Part of what I love here is the quiet palette. I normally go for eye-sore colors. This was restrained. Luckily, the last batch I dyed had a piece, not exactly in the same palette, but in the same tone.

The fish can be the same threads. And I think it needs to be.

I had trouble with the fish. I wanted a fresh image, not the same, but in the same colorations. So I started several fish, only to find them wrong. I love these. But in terms of direction and size, they’re just not right.


I went through my collection of drawings. My embroidery process uses a pattern drawn on Totally Stable that goes into the back of the piece as a pattern and a stabilizer. So each drawing is consumed by the embroidery itself.
Not to worry. For the last 3 years, I’ve saved a tracing of my drawings for later. It’s turned into a jumping-off point for other pieces, and I consider that collection a treasure. I found a fish that had to be at least 10 years old, which I don’t believe I ever used.

This will be reversed when I’m done. I’m half way through the embroidery.

Originally I used a tree rubbing plate both for the trees themselves and for the reflection in the pond.

And I want to explore the rubbed oil paint trees. This piece of fabric evokes a stream rather than a pond.

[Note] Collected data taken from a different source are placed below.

/-- The global lines whose source toggles (R125): the hub's generators and the beat generator run with an image; whether a pin
or a net toggles is not the part's to say (assumption log 10). -/
def State.liveLines (s : State) : W64 :=
  BitVec.ofNat 64 (bitsNat ((List.range 64).map fun g =>
    let g : Fin 64 := Fin.ofNat 64 g
    s.lineUp g && match s.lineSource g with
      | some (.pair _ _) => Config.toggles s.cfg.frameMem g
      | some (.buffer _ _) => Config.toggles s.cfg.frameMem g
      | _ => true))

/-- The lines that toggle follow the frames and the regions in reset (04 R125, R199). -/
def linesFollow (s : State) : State :=
  { s with fab.clkLive := s.liveLines }

/-- The rise and the fall of a global line at an instant: its source's edges, through the stop gate at its root (R126). -/
def State.globalEdge (s : State) (ev : FabEvent) (g : Nat) : Bool × Bool :=
  let on := s.clkActive.getLsbD g
  (on && ev.rises.getLsbD g, on && ev.falls.getLsbD g)

/-- The rise and the fall of a regional line of a band (R127). -/
def State.bandEdge (s : State) (ev : FabEvent) (n band : Fin 8) (line : Fin 24) : Bool × Bool :=
  let own : Bool × Bool :=
    (ev.regional.any fun e => e.brick == n && e.band == band && e.line == line && e.rise,
     ev.regional.any fun e => e.brick == n && e.band == band && e.line == line && !e.rise)
  match Config.bandSource (s.framesOf n.val 204800 32) band line with
  | none => (false, false)
  | some (.line g) => s.globalEdge ev g.val
  | some (.pair b twelve) => if s.pinClocks (Fin.ofNat 32 (4 * n.val + b.val)) twelve then own else (false, false)
  | some .buffer => if s.dieAbsent n.val || s.courseHeld (s.bandCourse n band line) then (false, false) else own

/-- The rise and the fall of the line that a clock selection names in course c (T4.5). -/
def State.selEdge (s : State) (ev : FabEvent) (c : CourseAddr) (sel : Nat) : Bool × Bool :=
  if sel < 64 then s.globalEdge ev sel
  else if sel < 88 then s.bandEdge ev c.brick (Fin.ofNat 8 (c.b.val / 20)) (Fin.ofNat 24 (sel - 64))
  else (false, false)

/-- The key of a tile clock's gate latch. -/
def gateKey (t : TileAddr) (clk1 : Bool) : Nat := 2 * t.key + b2n clk1

/-- The latch of a tile clock at an instant (R129): transparent while the line is low, so at the line's rise it takes tgeN,
and holds while the line is high. `tge`: the level of tgeN before the instant. -/
def State.gateAt (s : State) (ev : FabEvent) (t : TileAddr) (clk1 tge : Bool) : Bool :=
  let c := s.tileCfg t
  if (s.selEdge ev t.course (if clk1 then c.src1 else c.src0)).1 then tge
  else SMap.look false s.fab.gates (gateKey t clk1)

/-- A tile clock has an active edge, the rising edge after its gate and its inversion (R128, R129, 03 R82). -/
def State.tileEdge (s : State) (ev : FabEvent) (t : TileAddr) (clk1 tge : Bool) : Bool :=
  let c := s.tileCfg t
  let (rise, fall) := s.selEdge ev t.course (if clk1 then c.src1 else c.src0)
  let open_ := !(if clk1 then c.gate1 else c.gate0) || s.gateAt ev t clk1 tge
  open_ && (if (if clk1 then c.inv1 else c.inv0) then fall else rise)

/-- The latch of a tile clock as an instant leaves it. -/
def State.putGate (s : State) (ev : FabEvent) (t : TileAddr) (clk1 tge : Bool) : State :=
  { s with fab.gates := SMap.put false s.fab.gates (gateKey t clk1) (s.gateAt ev t clk1 tge) }

/-! ### The pins of one instant -/

/-- What the pins of an instant show: the storage as it stood before the instant's first command. -/
def State.atEdge (s : State) : State :=
  { s with fab := { s.fab with les := s.fab.before.les, seamRegs := s.fab.before.seamRegs } }

/-- The instant of some clock edges: no restore strobe, and no reset line near its edge. -/
def edgeEvent (same : Bool) (edges : LineEdges) (high : List FabIn) : FabEvent :=
  { same, rises := edges.rises, falls := edges.falls, regional := edges.regional, restore := false, inWindow := false, high }

/-- A fabric event begins: the arriving signals take its levels, and the first command of an instant fixes the storage that
the instant's pins show. -/
def State.openEdge (s : State) (ev : FabEvent) : State :=
  { s with fab := { s.fab with
    high := ev.high
    before := if ev.same then s.fab.before else { les := s.fab.les, seamRegs := s.fab.seamRegs } } }

/-- The level of a point at an instant; bit `i` of the step's free value where a loop of logic leaves it open. -/
def State.tilePin (s : State) (i : Nat) (n : Node) : Bool := s.atEdge.levelOr (s.freeVal.getLsbD i) n

/-- What a flip-flop of an LE sees at one instant (03 T3.2, T3.6): its pins, the tile's reset lines as their sources drive
them, the carry into the LE, and whether its tile clock has an active edge. -/
structure FfPins where
  lutIn : BitVec 6
  x : Bool
  ce : Bool
  trA : Bool
  trB : Bool
  cin : Bool
  edge : Bool
deriving DecidableEq, Repr

/-- The pins of an LE for one of its flip-flops. A pin that a loop of logic leaves open is free. -/
def State.ffPins (s : State) (ev : FabEvent) (x : LeAddr) (ff1 : Bool) : FfPins :=
  let lv (i : Nat) (n : Node) : Bool := s.tilePin i n
  let t := x.tileAddr
  let pin (i : Nat) : Bool := lv i (.sink t (11 * x.k.val + i))
  let c := s.leCfg x
  let clk1 := if ff1 then c.clk1 else c.clk0
  { lutIn := addressOf ((List.range 6).map pin)
    x := pin (6 + b2n ff1), ce := pin (8 + b2n ff1)
    trA := lv 11 (.sink t 176), trB := lv 12 (.sink t 177)
    cin := lv 13 (.carry x)
    edge := s.tileEdge ev t clk1 (lv 14 (.net t.course (.tile (Fin.ofNat 16 t.index) (Fin.ofNat 98 (96 + b2n clk1))))) }

/-! ### What a user I/O pin drives (04 T4.10) -/

/-- The state of a pin's output: undriven, with the weak termination of io_pull in force, or driven. -/
inductive PinOut where
  | hiZ (pull : Nat)
  | driven (v : Bool)
deriving DecidableEq, Repr

/-- What a test instruction in effect makes of a pin whose cells are `out` and `oe` in the order of R541 (16 R539, R541): HIGHZ
leaves it undriven, the others drive it from the boundary register. -/
def State.testOut (s : State) (out oe : Nat) : PinOut :=
  let cell (k : Nat) : Bool := SMap.look false s.dbg.boundary (Config.boundaryPlace k)
  if s.dbg.instr != 0x04 && cell oe then .driven (cell out) else .hiZ 0

/-- What fx_out or fx_oe of FX(k) reads at the crossbar (18 R585): 0 while the brick has no image, is held in reset or lies in
a region held in reset. -/
def State.fxNet (s : State) (k : Fin 64) (oe : Bool) : Bool :=
  !s.courseHeld (fxCourse k) && s.cfg.loaded.getLsbD (fxCourse k).brick.val &&
  s.levelOr (s.freeVal.getLsbD k.val) (.net (fxCourse k) (.fx k oe))

/-- What a user I/O pin drives (T4.10; 16 R542 while a test instruction is in effect). `slot` is the place on the line of the bit that the cell drives: 0 for direct and SDR,
0 and 1 for the halves of a DDR cycle, 0 to 7 for the eighths of a gearbox word's cycle (R135). The odd pin of an LVDS pair
drives the complement of the even one (R131, R133). -/
def State.pinOut (s : State) (u : Fin 32) (pin : Fin 48) (slot : Nat) : PinOut :=
  let cfg := s.ioCfg u pin
  let c := if cfg.std = 5 then evenPin pin else pin
  let flip := cfg.std = 5 ∧ pin.val % 2 = 1
  let r := s.ioReg u c
  let net (i : Nat) : Bool := s.levelOr (s.freeVal.getLsbD i) (.net (ioCourse u c) (.io u c (Fin.ofNat 9 i)))
  let v := if cfg.reg = 0 then net 0 else r.out.getLsbD (if cfg.reg = 1 then 0 else slot)
  let oe := if cfg.reg = 0 then net 8 else r.oe
  let base := 3 * (48 * u.val + pin.val)
  if s.dbg.testActive && s.fab.vioPresent.getLsbD u.val then s.testOut (base + 1) (base + 2)
  else match s.pinState u pin with
  | .hiZ => .hiZ 0
  | .off o => if o = 1 then .driven false else if o = 2 then .driven true else .hiZ 0
  | .configured => if cfg.dir = 1 || (cfg.dir = 2 && oe) then .driven (v != decide flip) else .hiZ cfg.pull

end Sys2Proof.Machine
end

Now that I’ve analyzed my elements, we’ll see where it goes. It’s at that awkward spot where everything looks wrong. But that’s the exact moment to suspend judgment and push through.
It may take all those elements and work well. It may not. There’s a mystery here I don’t understand. But I think that part of it is that a piece is not the sum of its parts. Instead, perhaps it’s a whole being itself. Maybe it can’t be reworked with the same success.
Push on. Finish the quilt. Next quilt, please. The learning is the goal.